Health system’s priorities, challenges outlined

Top administrators outlined the most important priorities and challenges facing UC Davis Health System in the near future during a mid-October meeting.

About 150 health system leaders gathered at the Radisson Hotel to hear about the status of the system's traditional missions in patient care, teaching and research; what is needed to continue to succeed in those areas; and the obstacles that must be addressed to achieve that success.

Speakers included Bob Chason, chief executive officer of the medical center; Claire Pomeroy, executive associate dean for the medical school, who was recently named vice chancellor for human health sciences and dean of the school; and Michael Boyd, associate director for facilities planning, design and construction. They will also talk at Staff Assembly's fall meeting on Nov. 10, from 3 to 4:30 p.m. in the UC Davis Cancer Center auditorium.

Much discussion centered on the health system's goals and strategies for the next several years as it responds to rising cost and declining revenues. Chason cited cuts in state and federal contributions to Medicaid as an example. Because of these and other forces putting the financial squeeze on the health system, Chason said that hospitals and academic medical centers already bear the reponsibility for teaching, research, patient safety and care for the uninsured.

UC Davis Health System performs all of these essential services for the community, but does so in a marketplace where other health-care institutions do not, Chason said. The financial climate also makes it difficult for the system to meet the other pressing needs of the Sacramento region, such as new physicians, intensive care unit beds and operating rooms.

Chason said that increasing financial pressure on academic medical centers ultimately affects everyone. He noted that medical schools have increased their tuition by an average of $5,000 a year and medical students have debts totaling between $80,000-$100,000 upon graduation. That debt may be a factor in driving medical students to choose higher-paying sub-specialties, contributing to ongoing shortages in primary care, general medicine and geriatrics, he said.

"We'll continue to do our part," Chason said. "We just need others to do their part, too."

Despite these challenges, speakers pointed to many successes and positive trends for the health system. Pomeroy said the system's reputation in research and education continues to grow. In the area of research, that success is reflected in the growing amount of grant funds received from the National Institutes of Health. In the past five years, outside funding for research at the School of Medicine has nearly doubled, from $53.6 million for fiscal year 1998-99 to a little more than $100 million in the current year.

Pomeroy also noted that the construction of the new Education Building will move the instruction of medical students from the Davis campus to the medical center. "This really is going to transform the (medical) campus," Pomeroy said. "Think of the intellectual ferment that will be happening here. Our students will have many role models to look up to here."

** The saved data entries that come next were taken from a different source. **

-- ==== Sys2Proof/Word.lean ====
section
/-! DEFINITION. The word types and the shapes of data the whole model uses (R4, R5). -/

namespace Sys2Proof

/-- A 64-bit doubleword: the datum of the integer instructions, of queues and of messages. -/
abbrev Word := BitVec 64

/-- A byte, the smallest addressable unit (R5). -/
abbrev Byte := BitVec 8

/-- Sparse data by key: a list of key and value pairs, keys strictly rising. -/
abbrev SMap (α : Type) := List (Nat × α)

/-- `n` bits of `w` from bit `lo` upward, as a number. -/
def bits (w lo n : Nat) : Nat := w / 2 ^ lo % 2 ^ n

/-- One bit of `w`. -/
def bit (w i : Nat) : Bool := w / 2 ^ i % 2 == 1

/-- The number an `n`-bit two's-complement field `v` stands for (R213). -/
def sext (n v : Nat) : Int := if v < 2 ^ (n - 1) then (v : Int) else (v : Int) - 2 ^ n

/-- The `n`-bit two's-complement field of a number. -/
def toField (n : Nat) (x : Int) : Nat := (x % 2 ^ n).toNat

/-- Wrap an exact result to 64 bits (R4). -/
def wrap (x : Int) : Word := BitVec.ofInt 64 x

end Sys2Proof
end

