-- ==== Sys2Proof/Machine/Ops.lean ====
section
/-! DEFINITION. The named operations over the state: sparse maps, bytes of memory with their tags and poison, the die
cache's bytes, wait records, posted stores, taking an exception (R370, R371) and returning from one (R324, R373). -/

namespace Sys2Proof.Machine

/-! Sparse maps: sorted lists of key and value. -/

/-- The value at a key, or the value an unlisted key has. -/
def SMap.get {α : Type} (d : α) : SMap α → Nat → α
  | [], _ => d
  | (k, v) :: m, x => if x = k then v else SMap.get d m x

/-- Whether a key is listed. -/
def SMap.has {α : Type} (m : SMap α) (x : Nat) : Bool := m.any fun p => p.1 == x

/-- The value at a key, if listed. -/
def SMap.find {α : Type} : SMap α → Nat → Option α
  | [], _ => none
  | (k, v) :: m, x => if x = k then some v else SMap.find m x

/-- List a key with a value. -/
def SMap.put {α : Type} : SMap α → Nat → α → SMap α
  | [], x, a => [(x, a)]
  | (k, v) :: m, x, a =>
    if x < k then (x, a) :: (k, v) :: m else if x = k then (x, a) :: m else (k, v) :: SMap.put m x a

/-- Unlist a key. -/
def SMap.del {α : Type} : SMap α → Nat → SMap α
  | [], _ => []
  | (k, v) :: m, x => if x = k then m else (k, v) :: SMap.del m x

/-- Give a key a value in a map that lists nothing equal to what an unlisted key has. -/
def SMap.set {α : Type} [DecidableEq α] (d : α) (m : SMap α) (x : Nat) (a : α) : SMap α :=
  if a = d then SMap.del m x else SMap.put m x a

/-- Canonical form of a map that lists nothing equal to what an unlisted key has: keys strictly rising, no such entry. -/
abbrev SMap.canon {α : Type} (d : α) (m : SMap α) : Prop := m.Pairwise (fun p q => p.1 < q.1) ∧ ∀ p ∈ m, p.2 ≠ d

/-- The canonical form of memory: equal memories are equal lists. An unlisted byte reads 0 (log 1). -/
abbrev Memory.wf (m : List Host.Cell) : Prop := SMap.canon (0 : Byte) m

/-! Bytes. -/

/-- The little-endian number of a list of bytes (R5). -/
def leNat : List Byte → Nat
  | [] => 0
  | b :: l => b.toNat + 256 * leNat l

/-- The `n` little-endian bytes of a number (R5). -/
def leBytes : Nat → Nat → List Byte
  | 0, _ => []
  | n + 1, v => BitVec.ofNat 8 v :: leBytes n (v / 256)

/-- `n` bytes from a key upward; an unlisted byte reads 0 (log 1). -/
def bytesAt (m : List Host.Cell) (a : Nat) : Nat → List Byte
  | 0 => []
  | n + 1 => SMap.get 0 m a :: bytesAt m (a + 1) n

/-- Write bytes from a key upward. -/
def putBytes (m : List Host.Cell) (a : Nat) : List Byte → List Host.Cell
  | [] => m
  | b :: l => putBytes (SMap.set 0 m a b) (a + 1) l

/-- Give `n` keys from `a` upward a mark. -/
def setMarks (m : SMap Bool) (a n : Nat) (v : Bool) : SMap Bool :=
  match n with
  | 0 => m
  | n + 1 => setMarks (SMap.set false m a v) (a + 1) n v

/-- Whether one of `n` keys from `a` upward is marked. -/
def anyMark (m : SMap Bool) (a n : Nat) : Bool :=
  match n with
  | 0 => false
  | n + 1 => SMap.get false m a || anyMark m (a + 1) n
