/-- An access of the table window uses the line of `pa` at its home, which fills the sector from the frame on a miss (R33, R50, R51,
R58). -/
def tableFill (pa : Nat) (s : State) : State :=
  match tableSrc s pa with
  | .cached h _ =>
    let va := windowVa s pa
    if cachedAt s h va then touchLine h va s
    else
      let t := fillFrom h va pa 0 (settleBy va s)
      { t with lines := SMap.put t.lines (lineKey h va) { t.line h va with walked := true } }
  | _ => s

def tableBytes (pa : Nat) (l : List Byte) (s : State) : State :=
  let t := tableFill pa s
  writeAt (tableSrc t pa) (windowVa t pa) l false t

def tableWrite (pa n v : Nat) (s : State) : State := tableBytes pa (leBytes n v) s

/-- Write words from `pa` on, a granule of 64 bytes at a time, so that a whole granule loses its poison mark (R30). -/
def tableWords (pa : Nat) (ws : List Nat) (s : State) : State :=
  (List.range ((ws.length + 7) / 8)).foldl (fun s i =>
    tableBytes (pa + 64 * i) (((ws.drop (8 * i)).take 8).flatMap (leBytes 8)) s) s

/-- Tenant t's descriptor and control block (R327, R377). -/
def descAddr (s : State) (t : Nat) : Nat := s.drbase * 65536 + 0x1000 + 128 * t
def blockAddr (s : State) (t : Nat) : Nat := s.drbase * 65536 + 0x9000 + 64 * t

/-- The placement table of a view (R23). -/
def placementTable (s : State) (view : Nat) : Nat :=
  if view = 256 then s.drbase * 65536 + 0x800 else bits (tableRead s (descAddr s view) 8) 11 37 * 2048

/-- A placement set as its table entry gives it; `none` for a malformed entry (R19). The spec names no effect of a poison mark on
the entry or on the descriptor that locates it: the model reads the bytes (DESIGN CHOICE, log 99). -/
def placementSet (s : State) (view set : Nat) : Option PSet :=
  let a := placementTable s view + 32 * set
  psetOf (tableRead s a 8) (tableRead s (a + 8) 8) (tableRead s (a + 16) 8) (tableRead s (a + 24) 8)

/-! The walk (R34 to R36). -/

def pteFrame (e : Nat) : Nat := bits e 16 32 * 65536
def pteSet (e : Nat) : Nat := bits e 6 2 * 16 + bits e 8 4
def pteLoc (e : Nat) : Nat := bits e 4 2
def pteMigrating (e : Nat) : Bool := bit e 3
def pteDiscard (e : Nat) : Bool := bit e 2

def ptePointer (s : State) (e : Nat) : Bool :=
  bit e 0 && bits e 1 11 == 0 && bits e 12 4 == 0 && !bit e 63 && inTier s (pteFrame e)

/-- Record flags of an entry read as a leaf in a view; 0 for a valid leaf (R34, R36): format, location mismatch (R17, R26),
placement (R19). Of several flaws the record flags the first of this order (DESIGN CHOICE, log 100). -/
def leafFlaw (s : State) (view e level : Nat) : Nat :=
  let f := pteFrame e
  if bits e 12 4 ≠ 0 ∨ bit e 63 ∨ bit e 1 ≠ decide (level = 1) ∨ (level = 1 ∧ bits e 16 13 ≠ 0) then 0x1000
  else if (pteLoc e = 0 ∧ !inNear s f) ∨ (pteLoc e = 1 ∧ !inFar s f) ∨ (pteLoc e = 2 ∧ !inHost f)
      ∨ (pteLoc e = 3 ∧ (!inPeer f ∨ peerDevice f = Config.ownDevice)) ∨ (pteDiscard e ∧ 2 ≤ pteLoc e) then 0x400
  else if (placementSet s view (pteSet e)).isNone then 0x800
  else 0

/-- The outcome of a walk: a leaf at a level with its entry and the entry's physical address, a fault with record
flags (the level in [14:13]), or a poisoned entry. -/
inductive Walk where
  | leaf (entry level addr : Nat)
  | fault (flags : Nat)
  | poison (level : Nat)
  deriving DecidableEq, Repr

def walkKey (level va : Nat) : Nat :=
  level * 2 ^ 40 + (match level with | 0 => va / 2 ^ 42 | 1 => va / 2 ^ 29 | _ => va / 2 ^ 16)

/-- One level: the entry from the die's walk cache or from the table window. -/
def readEntry (s : State) (die level va pa : Nat) : Option Nat :=
  match SMap.find (SMap.get [] s.walkCache die) (walkKey level va) with
  | some e => some e
  | none => if tablePoison s pa 8 then none else some (tableRead s pa 8)

/-- The homes of the entries that a walk reads from the table window have their sectors, whatever the walk then meets (R33). -/
def walkFill (die va : Nat) (s : State) : State :=
  let read (level pa : Nat) (s : State) : State :=
    if (SMap.find (SMap.get [] s.walkCache die) (walkKey level va)).isSome then s else tableFill pa s
  let next (level pa : Nat) : Option Nat :=
    match readEntry s die level va pa with
    | some e => if ptePointer s e then some (pteFrame e) else none
    | none => none
  let a0 := s.ptroot * 65536 + va / 2 ^ 42 % 1024 * 8
  let t := read 0 a0 s
  match next 0 a0 with
  | none => t
  | some f =>
    let a1 := f + va / 2 ^ 29 % 8192 * 8
    let t := read 1 a1 t
    match next 1 a1 with
    | none => t
    | some f => read 2 (f + va / 2 ^ 16 % 8192 * 8) t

Pomeroy has taken the lead role in developing a new strategic plan for the health system, which calls for an emphasis on four established areas of excellence to achieve national prominence: neuroscience, cancer, infectious disease and vascular disease. The health system has set a goal of obtaining $150 million in research funding for those "areas of excellence" and moving up 10 places in NIH rankings within five years.

Officials have identified the resources needed to elevate the four areas of excellence. Most prominent among them are 300,000 square feet of additional research space, and an increase in the endowment base, especially for chairs and professorships.

Michael Wilkes, vice dean for medical education, said medical education is changing in response to a variety of factors: government policies; social mandates, such as changing patient expectations; new discoveries and understanding of adult learning theory; managed care; an aging population; health-care disparities between different population groups; and the need to concentrate on chronic illness versus acute illness.

The School of Medicine is adapting to a different kind of student and is altering methods of instruction, Wilkes said. Students of today, for example, are much more comfortable using new tools and technologies than students of the past. As a result, medical school officials have been rethinking a number of long-established approaches, such as the model of two years of basic science followed by two years of clinical science. Lectures where students sit passively, and are assumed to be at the same level of understanding, are being replaced by active learning.

School officials also are examining topics that once were considered of minimal interest, such as the health of specific populations, the cultural aspects of illness, the importance of epidemic and environmental hazards, and the psychological aspects of health.

Progress noted by Silva included an increase in FTEs in basic science departments, from 29 to 59, and a big jump in partnerships with agencies including the Lawrence Livermore National Laboratories, USDA Western Human Nutrition Research Center, VA Administration and Shriners Hospital.